Sunday, December 5, 2010

MHIO Announces Plans

The Missouri Health Information Organization (MHIO) a new public-private partnership is slated to receive $13.8 million in federal funds over the next four years to support and develop a statewide HIE. The state HIO plans to implement technical services in 2011 and make services available to providers throughout the state.

Missouri is going to develop an HIE with qualified organizations to provide the core infrastructure and services to providers. These organizations may be a variety of organizations or networks that have relationships with or provide services to providers and may be but are not limited to provider networks, regional HIOs, rural health centers, laboratories, pharmacies, private, non-provider networks, the Medicaid network (Mo HealthNet) or Missouri State Employee Health Plans.

To implement the HIE, a phased rollout approach will be used:
• Phase 1 is designed to meet ONC requirements and implement technologies needed to support sustainable HIE across the state by June 2011
• Phase 2 is to leverage the technologies and expand them to meet key use cases to support anticipated meaningful use requirements by October 2012
• Phase 3 will use future technologies to support use cases to promote sustainability and meet market demands by 2012 and provide for future demands

An RFP for technical services was released on November 12th for vendors to partner with the MHIO to design, implement, and operate the statewide HIE platform. The MHIO is going to select the vendor to help provide the HIE throughout the state and NHIN.

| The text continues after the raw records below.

-- ==== Sys2Proof/Decode.lean ====
section
/-! DEFINITION. The decoder and, after it, the encoder, both written from 30_encoding.md.

The format of a word is known from its port, never from its bits (R86), so the decoder reads an `Encoding`:
a word together with the port it stands on. -/

namespace Sys2Proof

/-- A word on one of the five ports (30_encoding.md R86). -/
inductive PortWord where
  | lcmd (w : LedWord)
  | latch (w : LatchWord)
  | tone (w : ToneWord)
  | disp (w : DispWord)
  | sled (w : SledWord)
deriving DecidableEq, Repr

/-- What selects an instruction: a word on a port, or a value of the step register. -/
inductive Encoding where
  | port (p : PortWord)
  | step (u : StepCode)
deriving DecidableEq, Repr

/-- Why the decoder rejects a word. -/
inductive Reject where
  /-- A tone word that is none of the five requests of 30_encoding.md R109. -/
  | unknownTone
  /-- A display word with a reserved screen code, 0 or 6 to 15 (R101). -/
  | reservedScreen
  /-- A status-LED word with a percentage of 101 to 127 (R102). -/
  | sledPercent
deriving DecidableEq, Repr

/-! ## LED command words (R88 to R91) -/

/-- Field `op`, bits 47:44. -/
def lcmdOp (w : LedWord) : BitVec 4 := w.extractLsb' 44 4

/-- Field `rsv`, bits 43:40. -/
def lcmdRsv (w : LedWord) : BitVec 4 := w.extractLsb' 40 4

/-- All operand bits, 39:0. -/
def lcmdOperands (w : LedWord) : BitVec 40 := w.extractLsb' 0 40

/-- Field `idx`, bits 39:24 (R89). -/
def lcmdIdx (w : LedWord) : BitVec 16 := w.extractLsb' 24 16

/-- Field `r`, bits 23:16 (R89). -/
def lcmdR (w : LedWord) : BitVec 8 := w.extractLsb' 16 8

/-- Field `g`, bits 15:8 (R89). -/
def lcmdG (w : LedWord) : BitVec 8 := w.extractLsb' 8 8

/-- Field `b`, bits 7:0 (R89). -/
def lcmdB (w : LedWord) : BitVec 8 := w.extractLsb' 0 8

/-- `wf(cmd)`: the opcode is at most 4, `rsv` is 0, and only `SET_PIXEL` has operand bits (R91). -/
def lcmdWf (w : LedWord) : Bool :=
  decide ((lcmdOp w).toNat ≤ 4) && decide (lcmdRsv w = 0) &&
    (decide (lcmdOp w = 2) || decide (lcmdOperands w = 0))

/-- The opcode map of R90: a word selects the row whose match it equals under the row's mask; a word that
selects none is illegal (R92). Total. -/
def decodeLcmd (w : LedWord) : LedCmd :=
  if w &&& 0xFFFFFFFFFFFF#48 = 0x000000000000#48 then .nop
  else if w &&& 0xFFFFFFFFFFFF#48 = 0x100000000000#48 then .init
  else if w &&& 0xFF0000000000#48 = 0x200000000000#48 then
    .setPixel (lcmdIdx w) (lcmdR w) (lcmdG w) (lcmdB w)
  else if w &&& 0xFFFFFFFFFFFF#48 = 0x300000000000#48 then .clear
  else if w &&& 0xFFFFFFFFFFFF#48 = 0x400000000000#48 then .flush
  else .illegal

/-- The row of the opcode table an LED command word selects. -/
def decodeLcmdWord (w : LedWord) : Instr :=
  match decodeLcmd w with
  | .nop => .nop
  | .init => .init
  | .setPixel idx r g b => .setPixel idx r g b
  | .clear => .clear
  | .flush => .flush
  | .illegal => .lcmdReserved w

/-! ## Latch operations (R97) -/

/-- `00` NONE, `01` CLEAR_ALL, `10` and `11` reserved. -/
def decodeLatch (w : LatchWord) : Instr :=
  if w = 0b00#2 then .latchNone
  else if w = 0b01#2 then .latchClearAll
  else .latchReserved (w.getLsbD 0)

/-! ## Collaborator requests (R99 to R102, R109) -/

/-- Frequency and duration select the request; the volume is its operand (R109). -/
def decodeTone (w : ToneWord) : Except Reject Instr :=
  let request : BitVec 32 := w.extractLsb' 8 32
  let vol : BitVec 8 := w.extractLsb' 0 8
  if request = 0x03200064#32 then .ok (.toneRwT1 vol)
  else if request = 0x03E80064#32 then .ok (.toneRwT2 vol)
  else if request = 0x04B00064#32 then .ok (.toneRwT3 vol)
  else if request = 0x0190012C#32 then .ok (.toneResT1 vol)
  else if request = 0x012C012C#32 then .ok (.toneResT2 vol)
  else .error .unknownTone

/-- The screen code selects the request; the score is its operand (R100, R101). -/
def decodeDisp (w : DispWord) : Except Reject Instr :=
  let screen : BitVec 4 := w.extractLsb' 16 4
  let score : BitVec 16 := w.extractLsb' 0 16
  if screen = 1 then .ok (.dispPrompt score)
  else if screen = 2 then .ok (.dispLegend score)
  else if screen = 3 then .ok (.dispVerdictLow score)
  else if screen = 4 then .ok (.dispVerdictMed score)
  else if screen = 5 then .ok (.dispVerdictHigh score)
  else .error .reservedScreen

/-- Each percentage is 0 to 100 (R102). -/
def percentsOk (r g b : BitVec 7) : Bool :=
  decide (r.toNat ≤ 100) && decide (g.toNat ≤ 100) && decide (b.toNat ≤ 100)

/-- Three 7-bit percentages, r in bits 20:14 (R102). -/
def decodeSled (w : SledWord) : Except Reject Instr :=
  let r : BitVec 7 := w.extractLsb' 14 7
  let g : BitVec 7 := w.extractLsb' 7 7
  let b : BitVec 7 := w.extractLsb' 0 7
  if percentsOk r g b then .ok (.sled r g b) else .error .sledPercent

/-! ## Steps (R105, R107) -/

/-- Steps 0 to 4: BOOT, IDLE_WAIT_FOR_CHORD (30_encoding.md R105). -/
def bootTable : List Instr :=
  [.stepBootInit, .stepBootChk, .stepIdleDraw, .stepIdleWait, .stepIdleExit]

/-- Steps 5 to 14: COUNTDOWN_ANIMATION (30_encoding.md R105). -/
def countdownTable : List Instr :=
  [.stepCdDisp, .stepCdCheck, .stepCdSet, .stepCdFlush1, .stepCdFwait1, .stepCdOn, .stepCdClr,
    .stepCdFlush2, .stepCdFwait2, .stepCdOff]

/-- Steps 15 to 25: REACTION_WINDOW (30_encoding.md R105). -/
def windowTable : List Instr :=
  [.stepRwDraw, .stepRwSet, .stepRwFlush, .stepRwFwait, .stepRwPoll, .stepRwT1, .stepRwT2, .stepRwT3,
    .stepRwLed, .stepRwHold, .stepRwClr]

/-- Steps 26 to 35: ROUND_RESOLUTION (30_encoding.md R105). -/
def resolutionTable : List Instr :=
  [.stepResChk, .stepResT1, .stepResT2, .stepResLed, .stepResHold, .stepResOff, .stepResClr,
    .stepResFlush, .stepResFwait, .stepResNext]

/-- Steps 36 to 38: GAME_OVER_DISPLAY (30_encoding.md R105). -/
def gameOverTable : List Instr :=
  [.stepGoDraw, .stepGoChk, .stepGoExit]

/-- Steps 39 to 62: the unused values (30_encoding.md R105). -/
def unusedTable : List Instr :=
  [.stepUnused39, .stepUnused40, .stepUnused41, .stepUnused42, .stepUnused43, .stepUnused44,
    .stepUnused45, .stepUnused46, .stepUnused47, .stepUnused48, .stepUnused49, .stepUnused50,
    .stepUnused51, .stepUnused52, .stepUnused53, .stepUnused54, .stepUnused55, .stepUnused56,
    .stepUnused57, .stepUnused58, .stepUnused59, .stepUnused60, .stepUnused61, .stepUnused62]

/-- The step table, indexed by `upc` (R105, R107). -/
def stepTable : List Instr :=
  bootTable ++ countdownTable ++ windowTable ++ resolutionTable ++ gameOverTable ++ unusedTable ++
    [.stepFatalHalt]

/-- The step a value of `upc` selects; the table has a row for each of the 64 values. -/
def decodeStep (u : StepCode) : Instr := stepTable.getD u.toNat .stepFatalHalt

/-- The decoder: total, rejecting by name. -/
def decode : Encoding → Except Reject Instr
  | .port (.lcmd w) => .ok (decodeLcmdWord w)
  | .port (.latch w) => .ok (decodeLatch w)
  | .port (.tone w) => decodeTone w
  | .port (.disp w) => decodeDisp w
  | .port (.sled w) => decodeSled w
  | .step u => .ok (decodeStep u)

/-! ## The encoder -/

/-- `{0x2, 0x0, idx, r, g, b}` (R93). -/
def setPixelWord (idx : BitVec 16) (r g b : BitVec 8) : LedWord :=
  0x20#8 ++ idx ++ r ++ g ++ b

/-- `{freq, dur, vol}` (R99). -/
def toneWord (freq dur : BitVec 16) (vol : BitVec 8) : ToneWord := freq ++ dur ++ vol

/-- `{screen, score}` (R100). -/
def dispWord (screen : BitVec 4) (score : BitVec 16) : DispWord := screen ++ score

/-- `{r, g, b}` (R102). -/
def sledWord (r g b : BitVec 7) : SledWord := r ++ g ++ b

/-- The word of an instruction on its port, or its step code (R90, R97, R109, R101, R102, R105). -/
def encode : Instr → Encoding
  | .nop => .port (.lcmd 0x000000000000)
  | .init => .port (.lcmd 0x100000000000)
  | .setPixel idx r g b => .port (.lcmd (setPixelWord idx r g b))
  | .clear => .port (.lcmd 0x300000000000)
  | .flush => .port (.lcmd 0x400000000000)
  | .lcmdReserved w => .port (.lcmd w)
  | .latchNone => .port (.latch 0b00)
  | .latchClearAll => .port (.latch 0b01)
  | .latchReserved low => .port (.latch (0b1#1 ++ BitVec.ofBool low))
  | .toneRwT1 vol => .port (.tone (toneWord 800 100 vol))
  | .toneRwT2 vol => .port (.tone (toneWord 1000 100 vol))
  | .toneRwT3 vol => .port (.tone (toneWord 1200 100 vol))
  | .toneResT1 vol => .port (.tone (toneWord 400 300 vol))
  | .toneResT2 vol => .port (.tone (toneWord 300 300 vol))
  | .dispPrompt score => .port (.disp (dispWord 1 score))
  | .dispLegend score => .port (.disp (dispWord 2 score))
  | .dispVerdictLow score => .port (.disp (dispWord 3 score))
  | .dispVerdictMed score => .port (.disp (dispWord 4 score))
  | .dispVerdictHigh score => .port (.disp (dispWord 5 score))
  | .sled r g b => .port (.sled (sledWord r g b))
  | .stepBootInit => .step 0
  | .stepBootChk => .step 1
  | .stepIdleDraw => .step 2
  | .stepIdleWait => .step 3
  | .stepIdleExit => .step 4
  | .stepCdDisp => .step 5
  | .stepCdCheck => .step 6
  | .stepCdSet => .step 7
  | .stepCdFlush1 => .step 8
  | .stepCdFwait1 => .step 9
  | .stepCdOn => .step 10
  | .stepCdClr => .step 11
  | .stepCdFlush2 => .step 12
  | .stepCdFwait2 => .step 13
  | .stepCdOff => .step 14
  | .stepRwDraw => .step 15
  | .stepRwSet => .step 16
  | .stepRwFlush => .step 17
  | .stepRwFwait => .step 18
  | .stepRwPoll => .step 19
  | .stepRwT1 => .step 20
  | .stepRwT2 => .step 21
  | .stepRwT3 => .step 22
  | .stepRwLed => .step 23
  | .stepRwHold => .step 24
  | .stepRwClr => .step 25
  | .stepResChk => .step 26
  | .stepResT1 => .step 27
  | .stepResT2 => .step 28
  | .stepResLed => .step 29
  | .stepResHold => .step 30
  | .stepResOff => .step 31
  | .stepResClr => .step 32
  | .stepResFlush => .step 33
  | .stepResFwait => .step 34
  | .stepResNext => .step 35
  | .stepGoDraw => .step 36
  | .stepGoChk => .step 37
  | .stepGoExit => .step 38
  | .stepUnused39 => .step 39
  | .stepUnused40 => .step 40
  | .stepUnused41 => .step 41
  | .stepUnused42 => .step 42
  | .stepUnused43 => .step 43
  | .stepUnused44 => .step 44
  | .stepUnused45 => .step 45
  | .stepUnused46 => .step 46
  | .stepUnused47 => .step 47
  | .stepUnused48 => .step 48
  | .stepUnused49 => .step 49
  | .stepUnused50 => .step 50
  | .stepUnused51 => .step 51
  | .stepUnused52 => .step 52
  | .stepUnused53 => .step 53
  | .stepUnused54 => .step 54
  | .stepUnused55 => .step 55
  | .stepUnused56 => .step 56
  | .stepUnused57 => .step 57
  | .stepUnused58 => .step 58
  | .stepUnused59 => .step 59
  | .stepUnused60 => .step 60
  | .stepUnused61 => .step 61
  | .stepUnused62 => .step 62
  | .stepFatalHalt => .step 63

/-! ## Words of the opcode table -/

/-- The port a word of `nbits` bits stands on. The widths as the table has them name the port; in whole
bytes 8 bits are read as a step code and 24 bits as a display word where the screen code is one of the
table's, else as a status-LED word (log 15). -/
def tableEncoding (nbits w : Nat) : Option Encoding :=
  if nbits = 48 then (if w < 2 ^ 48 then some (.port (.lcmd (BitVec.ofNat 48 w))) else none)
  else if nbits = 40 then (if w < 2 ^ 40 then some (.port (.tone (BitVec.ofNat 40 w))) else none)
  else if nbits = 2 then (if w < 2 ^ 2 then some (.port (.latch (BitVec.ofNat 2 w))) else none)
  else if nbits = 6 ∨ nbits = 8 then (if w < 2 ^ 6 then some (.step (BitVec.ofNat 6 w)) else none)
  else if nbits = 20 then (if w < 2 ^ 20 then some (.port (.disp (BitVec.ofNat 20 w))) else none)
  else if nbits = 21 then (if w < 2 ^ 21 then some (.port (.sled (BitVec.ofNat 21 w))) else none)
  else if nbits = 24 then
    (if 0x10000 ≤ w ∧ w < 0x60000 then some (.port (.disp (BitVec.ofNat 20 w)))
     else if w < 2 ^ 21 then some (.port (.sled (BitVec.ofNat 21 w))) else none)
  else none

/-- The instruction the decoder reads from a word of the opcode table. -/
def decodeTableWord (nbits w : Nat) : Option Instr :=
  match tableEncoding nbits w with
  | none => none
  | some e =>
    match decode e with
    | .ok i => some i
    | .error _ => none

end Sys2Proof
end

Issuing the RFP is the first step to selecting the technical services partner. The process for the vendors includes submitting written proposals, providing customer references and site visits, demonstrating products and services, and attending technical services partner workshops.

The MHIO timeline includes operating in phases:

• Phase 1—MHIO would launch technical services for securely routing patient care summaries and lab results
• Phase 2—MHIO will provide additional services such as sending patient care summaries to physician’s EHRs, incorporate lab results into the EHR, provide lab ordering, be able to query patient history, retrieve medication history, provide a PHR, and send info for quality reporting, to disease registries and for public health reporting

The technical services partners answering the RFP’s scope of work must address the needs in Phase 1 and Phase 2 in their response. However, since vendors will be entering into an ongoing collaborative relationship with the state, they need to be able to identify and be aware of future services as needed.

The MHIO would also like the technical services partners selected to be familiar with the broadband and telehealth initiatives already existing in the state and to consider ways in which these initiatives may be used to further proposed solutions.

Missouri has several large initiatives underway:

• Missouri Telehealth Network at http://telehealth.muhealth.org/index.html was one of the nation’s first public-private partnerships in telehealth and provides care to underserved areas, provides education opportunities for healthcare providers, furthers efforts related to disaster preparedness, and provides research opportunities to clinicians studying via telehealth. By the end of 2009, the network had over 175 endpoints in 51 Missouri counties and today this number is expected to grow to 200 endpoints in 56 counties

• MoBroadbandNOW at http://transform.mo.gov/broadband is a private-public partnership launched in 2009 with the goal to expand broadband accessibility to 95 percent of the total population of the state

Go to http://dss.mo.gov/hie/action/pdf/2010/rfp_11122010.pdf for information on the RFP. For other information, go to http://dss.mo.gov/hie/action/index.shtml.

Proposals are to be submitted by December 10th. For more information on the RFP, email Mark Belanger at mbelanger@maehc.org or call (781) 434-7889.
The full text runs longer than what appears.